Noise analysis of derivative-action biomolecular topologies
Noise analysis of derivative-action biomolecular topologies
Alexis, E.; Espinel-Rios, S.; Laurenti, L.; Cardelli, L.; Kevrekidis, I. G.; Rowley, C. W.; Avalos, J. L.
AbstractTemporal gradient sensing is a fundamental capability observed across diverse natural biological systems, contributing to the coordination of their functions. Harnessing this ability is also of significant interest in synthetic biology, particularly for sensing and control applications. In this work, we focus on a biomolecular topology that exemplifies a broader class of signal-differentiating architectures, while introducing a structural variant of it. We examine their behavior under both nominal and non-ideal conditions, accounting for stochastic noise arising from different sources. Our investigation includes scenarios where these topologies operate independently, as well as when embedded within minimal regulatory architectures based on negative as well as positive feedback.

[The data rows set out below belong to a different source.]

/-- The row of REF_TSLOT_CFG. -/
def Row.REF_TSLOT_CFG : RegRow :=
  ⟨"REF_TSLOT_CFG", 0x1A0400, 0x20, 0, 8, 0x0, 1, 0, 1, [⟨"ENABLE", 0, 1, .rwt, .val 0, none⟩, ⟨"PRIORITY", 4, 4, .rwt, .val 0, none⟩, ⟨"PTP_PORT", 8, 7, .rwt, .val 0, some (0, 63)⟩, ⟨"VALID", 15, 1, .rw, .val 0, none⟩, ⟨"VALIDATE_S", 16, 8, .rwt, .val 10, some (1, 255)⟩]⟩

theorem findReg_REF_TSLOT_CFG (n : Nat) (h : n < 8) : findReg (Reg.REF_TSLOT_CFG n) = some (Row.REF_TSLOT_CFG, n, 0) := by
  revert h; revert n; decide +kernel

theorem regEffect_REF_TSLOT_CFG (s : State) (n : Nat) (old hit pulse : Word) :
    s.regEffect Row.REF_TSLOT_CFG n 0 old hit pulse =
      s.slotWritten (16 + n) ((Fld.REF_TSLOT_CFG_ENABLE n).of old != 0) false := by
  unfold State.regEffect
  simp (decide := true) only [ite_false, ite_true]

theorem farEffect_REF_TSLOT_CFG (s : State) (n : Nat) (old hit pulse : Word) :
    s.farEffect Row.REF_TSLOT_CFG n old hit pulse =
      s := rfl

theorem beforeWrite_REF_TSLOT_CFG (s : State) (n : Nat) (v : Word) : s.beforeWrite Row.REF_TSLOT_CFG n v = s := rfl

/-- What a write that reaches REF_TSLOT_CFG does. -/
theorem mmioWrite_REF_TSLOT_CFG (s : State) (n : Nat) (h : n < 8) (v m : Word) (ht : s.takesWrite (Reg.REF_TSLOT_CFG n) v m = true) :
    s.mmioWrite (Reg.REF_TSLOT_CFG n) v m =
      (((s.written (Reg.REF_TSLOT_CFG n) v m).regEffect Row.REF_TSLOT_CFG n 0 ((s.atWrite (Reg.REF_TSLOT_CFG n) v m).reg (Reg.REF_TSLOT_CFG n)) (s.dueFirst.reach Row.REF_TSLOT_CFG n m)
        (s.pulsed (Reg.REF_TSLOT_CFG n) v m)).farEffect Row.REF_TSLOT_CFG n ((s.atWrite (Reg.REF_TSLOT_CFG n) v m).reg (Reg.REF_TSLOT_CFG n)) (s.dueFirst.reach Row.REF_TSLOT_CFG n m)
          (s.pulsed (Reg.REF_TSLOT_CFG n) v m)).rewrite := by
  rw [State.mmioWrite_takes _ _ _ _ ht, State.writeDone_single _ _ _ _ _ _ _ (findReg_REF_TSLOT_CFG n h) rfl rfl]
  dsimp only
  rw [beforeWrite_REF_TSLOT_CFG]
  simp [State.written, State.writtenWord, State.pulsed, findReg_REF_TSLOT_CFG n h]

/-- The row of REF_TSLOT_QUAL. -/
def Row.REF_TSLOT_QUAL : RegRow :=
  ⟨"REF_TSLOT_QUAL", 0x1A0408, 0x20, 0, 8, 0x0, 1, 0, 1, [⟨"CLOCK_CLASS", 0, 8, .rwt, .val 248, none⟩, ⟨"CLOCK_ACCURACY", 8, 8, .rwt, .val 254, none⟩, ⟨"OSLV", 16, 16, .rwt, .val 65535, none⟩]⟩

theorem findReg_REF_TSLOT_QUAL (n : Nat) (h : n < 8) : findReg (Reg.REF_TSLOT_QUAL n) = some (Row.REF_TSLOT_QUAL, n, 0) := by
  revert h; revert n; decide +kernel

theorem regEffect_REF_TSLOT_QUAL (s : State) (n : Nat) (old hit pulse : Word) :
    s.regEffect Row.REF_TSLOT_QUAL n 0 old hit pulse =
      s.reselect := rfl

theorem farEffect_REF_TSLOT_QUAL (s : State) (n : Nat) (old hit pulse : Word) :
    s.farEffect Row.REF_TSLOT_QUAL n old hit pulse =
      s := rfl

theorem beforeWrite_REF_TSLOT_QUAL (s : State) (n : Nat) (v : Word) : s.beforeWrite Row.REF_TSLOT_QUAL n v = s := rfl

/-- What a write that reaches REF_TSLOT_QUAL does. -/
theorem mmioWrite_REF_TSLOT_QUAL (s : State) (n : Nat) (h : n < 8) (v m : Word) (ht : s.takesWrite (Reg.REF_TSLOT_QUAL n) v m = true) :
    s.mmioWrite (Reg.REF_TSLOT_QUAL n) v m =
      (((s.written (Reg.REF_TSLOT_QUAL n) v m).regEffect Row.REF_TSLOT_QUAL n 0 ((s.atWrite (Reg.REF_TSLOT_QUAL n) v m).reg (Reg.REF_TSLOT_QUAL n)) (s.dueFirst.reach Row.REF_TSLOT_QUAL n m)
        (s.pulsed (Reg.REF_TSLOT_QUAL n) v m)).farEffect Row.REF_TSLOT_QUAL n ((s.atWrite (Reg.REF_TSLOT_QUAL n) v m).reg (Reg.REF_TSLOT_QUAL n)) (s.dueFirst.reach Row.REF_TSLOT_QUAL n m)
          (s.pulsed (Reg.REF_TSLOT_QUAL n) v m)).rewrite := by
  rw [State.mmioWrite_takes _ _ _ _ ht, State.writeDone_single _ _ _ _ _ _ _ (findReg_REF_TSLOT_QUAL n h) rfl rfl]
  dsimp only
  rw [beforeWrite_REF_TSLOT_QUAL]
  simp [State.written, State.writtenWord, State.pulsed, findReg_REF_TSLOT_QUAL n h]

We analyze the stability of the resulting macroscopic dynamics - a prerequisite for practical deployment - and quantify stochastic fluctuations in system output, providing comparisons with the corresponding input/unregulated process. Importantly, our results demonstrate that signal differentiation can be effectively implemented in a biomolecular setting without incurring deleterious noise amplification - a major concern in the utilization of derivative action across disciplines.